2020-10-23 Thread DHilsbos
Peter;

As with many things in Ceph, I don’t believe it’s a hard and fast rule (i.e. 
noon power of 2 will work).  I believe the issues are performance, and balance. 
 I can't confirm that.  Perhaps someone else on the list will add their 
thoughts.

Has your  warning gone away?

Thank you,

Dominic L. Hilsbos, MBA 
Director – Information Technology 
Perform Air International Inc.
dhils...@performair.com 
www.PerformAir.com


From: Peter Eisch [mailto:peter.ei...@virginpulse.com] 
Sent: Friday, October 23, 2020 5:41 AM
To: Dominic Hilsbos; ceph-users@ceph.io
Subject: Re: Large map object found

Perfect -- many thanks Dominic!

I haven't found a doc which notes the --num-shards needs to be a power of two. 
It isn't I don't believe you -- just haven't seen that anywhere.

peter


Peter Eisch​

Senior Site Reliability Engineer


T

1.612.445.5135












virginpulse.com


Australia | Bosnia and Herzegovina | Brazil | Canada | Singapore | Switzerland 
| United Kingdom | USA

Confidentiality Notice: The information contained in this e-mail, including any 
attachment(s), is intended solely for use by the designated recipient(s). 
Unauthorized use, dissemination, distribution, or reproduction of this message 
by anyone other than the intended recipient(s), or a person designated as 
responsible for delivering such messages to the intended recipient, is strictly 
prohibited and may be unlawful.
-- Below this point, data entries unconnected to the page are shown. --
-- ==== Sys2Proof/Laws/Frames.lean ====
section
/-! SUPPORT. What the shared operations and the effect of each shape leave unchanged. -/

namespace Sys2Proof.Laws

open Sys2Proof.Machine

/-! ## The shared operations -/

/-- A mapping write through a port changes the mapping and FAULT alone, and FAULT only from none to a conflict. -/
theorem bankPortWrite_frame (s : State) (port v : Byte) : (∃ m f, s.bankPortWrite port v = { s with map := m, fault := f }) ∧
   ((s.bankPortWrite port v).fault ≠ s.fault → s.fault = .none ∧ (s.bankPortWrite port v).fault = .mappingConflict ∧
      (s.params.bankPorts.lookup port).isSome = true) := by
  unfold State.bankPortWrite
  split
  · rename_i b hb
    unfold State.setBankConfig
    dsimp only
    split
    · refine ⟨⟨_, _, rfl⟩, ?_⟩
      unfold State.raiseFault
      dsimp only
      split <;> simp_all
    · exact ⟨⟨_, _, rfl⟩, fun h => absurd rfl h⟩
  · exact ⟨⟨_, _, rfl⟩, fun h => absurd rfl h⟩

/-- OUT's port access changes the mapping, FAULT, the I/O state, ROM mode,
    the count of free values and the trace alone. -/
theorem callPortOut_frame (s : State) (port v : Byte) : (∃ m f io rm d tr, s.callPortOut port v =
   { s with map := m, fault := f, io := io, romMode := rm, draws := d, trace := tr }) ∧
   ((s.callPortOut port v).fault ≠ s.fault → s.fault = .none ∧ (s.callPortOut port v).fault = .mappingConflict ∧
      (s.params.bankPorts.lookup port).isSome = true) := by
  unfold State.callPortOut
  dsimp only
  obtain ⟨⟨m, f, e⟩, e2⟩ := bankPortWrite_frame ({ s with
    io := Config.portOutState s.io port v s.draws
    romMode := if s.params.romPort = some port then Config.romSwitch s.io v s.draws else s.romMode
    draws := s.draws + 1
    trace := s.trace ++ [(s.mci, .portOut port v)] } : State) port v
  refine ⟨?_, e2⟩
  rw [e]
  exact ⟨_, _, _, _, _, _, rfl⟩

/-! ## What every instruction but IN, OUT, EI, DI and HLT leaves alone -/

/-- `t` differs from `s` in the CPU, memory, the diff record and the trace at most, and in INTE, EIP and HALT not. -/
structure Held (s t : State) : Prop where
  rest : ∃ c ram diff tr, t = { s with cpu := c, ram := ram, diff := diff, trace := tr }
  inte : t.cpu.inte = s.cpu.inte
  eip  : t.cpu.eip = s.cpu.eip
  halt : t.cpu.halt = s.cpu.halt

theorem Held.trans {s t u : State} (h : Held s t) (k : Held t u) : Held s u := by
  obtain ⟨_, _, _, _, e⟩ := h.rest
  obtain ⟨_, _, _, _, e'⟩ := k.rest
  exact ⟨⟨_, _, _, _, e'.trans (by rw [e])⟩, k.inte.trans h.inte, k.eip.trans h.eip, k.halt.trans h.halt⟩

theorem held_refl (s : State) : Held s s := ⟨⟨_, _, _, _, rfl⟩, rfl, rfl, rfl⟩

theorem held_setReg (s : State) (r : Reg) (v : Byte) : Held s (s.setReg r v) := by
  cases r <;> exact ⟨⟨_, _, _, _, rfl⟩, rfl, rfl, rfl⟩

theorem held_setPair (s : State) (p : Pair) (v : Word) : Held s (s.setPair p v) := by
  cases p <;> exact ⟨⟨_, _, _, _, rfl⟩, rfl, rfl, rfl⟩

theorem held_accumulate (s : State) (op : AluOp) (v : Byte) : Held s (s.accumulate op v) := by
  cases op <;> exact ⟨⟨_, _, _, _, rfl⟩, rfl, rfl, rfl⟩

theorem held_pcOn (s : State) (n : Nat) : Held s (s.pcOn n) := ⟨⟨_, _, _, _, rfl⟩, rfl, rfl, rfl⟩

theorem held_setSp (s : State) (v : Word) : Held s (s.setSp v) := ⟨⟨_, _, _, _, rfl⟩, rfl, rfl, rfl⟩

theorem held_setPc (s : State) (v : Word) : Held s (s.setPc v) := ⟨⟨_, _, _, _, rfl⟩, rfl, rfl, rfl⟩

theorem held_keepCy (s : State) (f : Flags) : Held s (s.setFlagsKeepCy f) := ⟨⟨_, _, _, _, rfl⟩, rfl, rfl, rfl⟩

theorem held_setFlags (s : State) (f : Flags) : Held s (s.setFlags f) := ⟨⟨_, _, _, _, rfl⟩, rfl, rfl, rfl⟩

theorem held_setCy (s : State) (b : Bool) : Held s (s.setCy b) := ⟨⟨_, _, _, _, rfl⟩, rfl, rfl, rfl⟩

theorem held_addToHl (s : State) (v : Word) : Held s (s.addToHl v) := ⟨⟨_, _, _, _, rfl⟩, rfl, rfl, rfl⟩

theorem held_rotateA (s : State) (a : Byte) (cy : Bool) : Held s (s.rotateA a cy) := ⟨⟨_, _, _, _, rfl⟩, rfl, rfl, rfl⟩

theorem held_writeByte (s : State) (a : Word) (space : Space) (v : Byte) : Held s (s.writeByte a space v) :=
  ⟨⟨_, _, _, _, rfl⟩, rfl, rfl, rfl⟩

theorem held_push (s : State) (v : Byte) : Held s (s.push v) := (held_setSp s _).trans (held_writeByte _ _ _ _)

theorem held_pushPc (s : State) : Held s (pushPc s) := (held_push s _).trans (held_push _ _)

theorem held_ite {c : Prop} [Decidable c] {s a b : State} (ha : Held s a) (hb : Held s b) :
    Held s (if c then a else b) := by split <;> assumption

theorem effect_held (sh : Shape) (s : State) (hp : isPort sh = false) (he : sh ≠ .ei) (hd : sh ≠ .di)
    (hh : sh ≠ .hlt) : Held s (effect sh s) := by
  cases sh
  case inPort => exact absurd hp (by simp [isPort])
  case outPort => exact absurd hp (by simp [isPort])
  case ei => exact absurd rfl he
  case di => exact absurd rfl hd
  case hlt => exact absurd rfl hh
  case mov => exact held_setReg _ _ _
  case movFromM => exact held_setReg _ _ _
  case mvi => exact (held_pcOn s 1).trans (held_setReg _ _ _)
  case lxi => exact (held_pcOn s 2).trans (held_setPair _ _ _)
  case alu => exact held_accumulate _ _ _
  case aluM => exact held_accumulate _ _ _
  case aluImm => exact (held_pcOn s 1).trans (held_accumulate _ _ _)
  case inr => exact (held_keepCy s _).trans (held_setReg _ _ _)
  case dcr => exact (held_keepCy s _).trans (held_setReg _ _ _)
  case inx => exact held_setPair _ _ _
  case dcx => exact held_setPair _ _ _
  case pop => exact (held_setSp s _).trans (held_setPair _ _ _)
  case jcc => exact held_ite (held_setPc _ _) (held_pcOn _ _)
  case ccc => exact held_ite (((held_pcOn s 2).trans (held_pushPc _)).trans (held_setPc _ _)) (held_pcOn _ _)
  case rcc => exact held_ite ((held_setSp _ _).trans (held_setPc _ _)) (held_refl s)
  case movToM => exact held_writeByte _ _ _ _
  case mviM => exact (held_pcOn s 1).trans (held_writeByte _ _ _ _)
  case lda => exact (held_pcOn s 2).trans (held_setReg _ .a _)
  case sta => exact (held_pcOn s 2).trans (held_writeByte _ _ _ _)
  case lhld => exact ((held_pcOn s 2).trans (held_setReg _ .l _)).trans (held_setReg _ .h _)
  case shld => exact ((held_pcOn s 2).trans (held_writeByte _ _ _ _)).trans (held_writeByte _ _ _ _)
  case ldax => exact held_setReg _ .a _
  case stax => exact held_writeByte _ _ _ _
  case xchg => exact ⟨⟨_, _, _, _, rfl⟩, rfl, rfl, rfl⟩
  case inrM => exact (held_keepCy s _).trans (held_writeByte _ _ _ _)
  case dcrM => exact (held_keepCy s _).trans (held_writeByte _ _ _ _)
  case dad => exact held_addToHl _ _
  case daa => exact (held_setFlags s _).trans (held_setReg _ .a _)
  case rlc => exact held_rotateA _ _ _
  case rrc => exact held_rotateA _ _ _
  case ral => exact held_rotateA _ _ _
  case rar => exact held_rotateA _ _ _
  case cma => exact held_setReg _ .a _
  case cmc => exact held_setCy _ _
  case stc => exact held_setCy _ _
  case jmp => exact held_setPc _ _
  case call => exact ((held_pcOn s 2).trans (held_pushPc _)).trans (held_setPc _ _)
  case ret => exact (held_setSp _ _).trans (held_setPc _ _)
  case rst => exact (held_pushPc s).trans (held_setPc _ _)
  case pchl => exact held_setPc _ _
  case push => exact (held_push s _).trans (held_push _ _)
  case pushPsw => exact (held_push s _).trans (held_push _ _)
  case popPsw => exact ((held_setSp s _).trans (held_setFlags _ _)).trans (held_setReg _ .a _)
  case xthl => exact ((held_writeByte s _ _ _).trans (held_writeByte _ _ _ _)).trans (held_setPair _ .hl _)
  case sphl => exact held_setSp _ _
  case nop => exact held_refl s

/-- One instruction alone has each of the shapes IN, OUT, EI, DI and HLT. -/
theorem shape_only (i : Instr) :
    (∀ p, shapeOf i = .inPort p → i = .inPort p) ∧ (∀ p, shapeOf i = .outPort p → i = .outPort p) ∧
      (shapeOf i = .ei → i = .ei) ∧ (shapeOf i = .di → i = .di) ∧ (shapeOf i = .hlt → i = .hlt) := by
  cases i <;> simp [shapeOf]

/-! ## Registers and memory -/

theorem arch_reg {s t : State} (h : s.arch = t.arch) (r : Reg) : s.reg r = t.reg r := by
  have := congrArg (fun u => State.reg u r) h
  cases r <;> exact this

theorem callPortOut_ram (s : State) (port v : Byte) : (s.callPortOut port v).ram = s.ram := by
  obtain ⟨⟨_, _, _, _, _, _, e⟩, _⟩ := callPortOut_frame s port v
  rw [e]

theorem push_push_ram (s : State) (hi lo : Byte) : ((s.push hi).push lo).ram =
    (s.ram.write (s.translate (s.cpu.sp - 1) .stack) hi).write (s.translate (s.cpu.sp - 1 - 1) .stack) lo := rfl

theorem same_none {s t : State} (pas : List Nat) (h : t.ram = s.ram) : SameBytesExcept s t pas :=
  fun pa _ => congrArg (fun m : Memory => m.read pa) h

theorem same_one {s t : State} {a : Nat} {v : Byte} (h : t.ram = s.ram.write a v) : SameBytesExcept s t [a] := by
  intro pa hpa
  rw [h, read_write_ne _ _ (by simpa using hpa)]

theorem same_two {s t : State} {a b : Nat} {v w : Byte} (h : t.ram = (s.ram.write a v).write b w) :
    SameBytesExcept s t [a, b] := by
  intro pa hpa
  simp only [List.mem_cons, List.not_mem_nil, or_false, not_or] at hpa
  rw [h, read_write_ne _ _ hpa.2, read_write_ne _ _ hpa.1]

end Sys2Proof.Laws
end

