/-- The state of H1: two checkpoints, live in frame 1. -/
def twoFrames : State :=
  { State.reset with
    cpu := { Cpu.init with pc := 0x0020 }
    disp := ⟨1, false, []⟩
    lastFrame := 1
    ram := [(0x2000, 0x33), (0x2001, 0x22)]
    params := { Params.default with historyCapacity := 3 }
    hist := { checkpoints := [⟨Snapshot.powerOn, [⟨0x2000, 0x00, 0x11⟩, ⟨0x2001, 0x00, 0x22⟩]⟩,
                              ⟨frameOne, [⟨0x2000, 0x11, 0x33⟩]⟩]
              wcur := 1, pos := 1, live := true, liveSnap := none, hFrame := 1, attached := true } }

/-- The state of H3. -/
def backToZero : State := twoFrames.playReverse 5

theorem test_reverse_h2 :
    let t := twoFrames.playReverse 1
    t.snapshot = frameOne ∧ t.ram = [(0x2000, 0x11), (0x2001, 0x22)] ∧ t.hist.pos = 1 ∧ t.hist.live = false ∧
      t.hist.liveSnap = some twoFrames.snapshot := by decide +kernel
theorem test_reverse_h3 :
    backToZero.snapshot = Snapshot.powerOn ∧ backToZero.ram = [] ∧ backToZero.hist.pos = 0 ∧
      backToZero.hist.live = false := by decide +kernel
theorem test_forward_h4 :
    let t := backToZero.playForward 2
    t.snapshot = twoFrames.snapshot ∧ t.ram = twoFrames.ram ∧ t.hist.live = true ∧ t.hist.pos = 1 := by decide +kernel
theorem test_eviction_h5 :
    let next (s : State) (n : Nat) : State := { s with disp := ⟨n, false, []⟩ }.onInstructionRetired
    let t := next (next (next twoFrames 2) 3) 4
    t.hist.count = 3 ∧ t.hist.pos = 2 ∧ t.hist.checkpoints.map (fun k => k.snap.disp.frame) = [2, 3, 4] := by
  decide +kernel
theorem test_run_h6 : answers backToZero .run
    (fun t => t.hist.count == 1 && t.hist.live && t.hist.checkpoints == [⟨Snapshot.powerOn, []⟩] &&
      t.loop == .running) = true := by decide +kernel
theorem test_load_h7 : answers twoFrames (.loadRecording { version := 2, body := none })
    (fun t => t.responses == [⟨.badRecording, .none, .stopped⟩] && t.hist == twoFrames.hist) = true := by
  decide +kernel

/-! ## Witnesses: a state and operands that meet the hypotheses of each statement -/

/-- The parameters of the power-on machine meet every well-formedness hypothesis (Completes, UndocumentedOpcodesDuplicate,
CyclesOfAnInstruction, InterruptService, HaltCycle). -/
theorem witness_params : State.reset.params.wellFormed = true ∧ wellFormedMc State.reset.params.mc = true :=
  ⟨test_params_ok, wellFormed_mc test_params_ok⟩

/-- Every statement of a frame, and of time and the diff record, has an instruction that answers a next state. -/
theorem witness_exec : ∃ t, exec (.lxiSp 0xFFFF) State.reset = .next t := exec_next _ _

/-- RegisterFrame: a register not written and one written, SP written and not, a conditional call either way. -/
theorem witness_register_frame :
    (∃ t, exec (.mviB 5) State.reset = .next t) ∧ Reg.c ∉ writtenRegs (shapeOf (.mviB 5)) ∧
      Reg.b ∈ writtenRegs (shapeOf (.mviB 5)) ∧ writesSp (shapeOf (.mviB 5)) State.reset.cpu.flags = false ∧
      writesSp (shapeOf .inxSp) State.reset.cpu.flags = true ∧
      writesSp (shapeOf (.cnz 0)) State.reset.cpu.flags = true ∧
      writesSp (shapeOf (.cz 0)) State.reset.cpu.flags = false := ⟨exec_next _ _, by decide⟩

/-- FlagFrame: each of its four clauses. -/
theorem witness_flag_frame :
    (∃ t, exec .inrB State.reset = .next t) ∧ writesSzap (shapeOf .inrB) = true ∧ writesCy (shapeOf .inrB) = false ∧
      writesSzap (shapeOf .stc) = false ∧ writesCy (shapeOf .stc) = true := ⟨exec_next _ _, by decide⟩

/-- MemoryFrame: a form that stores two bytes, an address outside them, and a form that stores none. -/
theorem witness_memory_frame :
    (∃ t, exec (.shld 0xFFFF) State.reset = .next t) ∧
        storedAddrs (shapeOf (.shld 0xFFFF)) State.reset = [0xFFFF, 0x0000] ∧
      0x10000 ∉ storedAddrs (shapeOf (.shld 0xFFFF)) State.reset ∧ storedAddrs (shapeOf .cmpM) State.reset = [] :=
  ⟨exec_next _ _, by decide +kernel⟩

/-- ControlStateFrame: an instruction that is none of the exceptions, and a latched request. -/
theorem witness_control_frame :
    (∃ t, exec .nop { State.reset with cpu := { Cpu.init with latch := true } } = .next t) ∧
      (∀ port, Instr.nop ≠ .outPort port) ∧ (∀ port, Instr.nop ≠ .inPort port) ∧ Instr.nop ≠ .ei ∧ Instr.nop ≠ .di ∧
      Instr.nop ≠ .hlt := ⟨exec_next _ _, by simp⟩

/-- NothingTraps: an instruction that changes FAULT. -/
theorem witness_fault_changes : (match exec (.outPort 0x11) conflicting with
    | .next t => decide (t.fault ≠ conflicting.fault)
    | _ => false) = true := by decide +kernel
This e-mail may contain proprietary, 
confidential or privileged information. Any views or opinions expressed are 
solely those of the author and do not necessarily represent those of Virgin 
Pulse, Inc. If you have received this message in error, or are not the named 
recipient(s), please immediately notify the sender and delete this e-mail 
message.


v2.66

On 10/22/20, 10:24 AM, "dhils...@performair.com"  
wrote:

Peter;

I believe shard counts should be powers of two.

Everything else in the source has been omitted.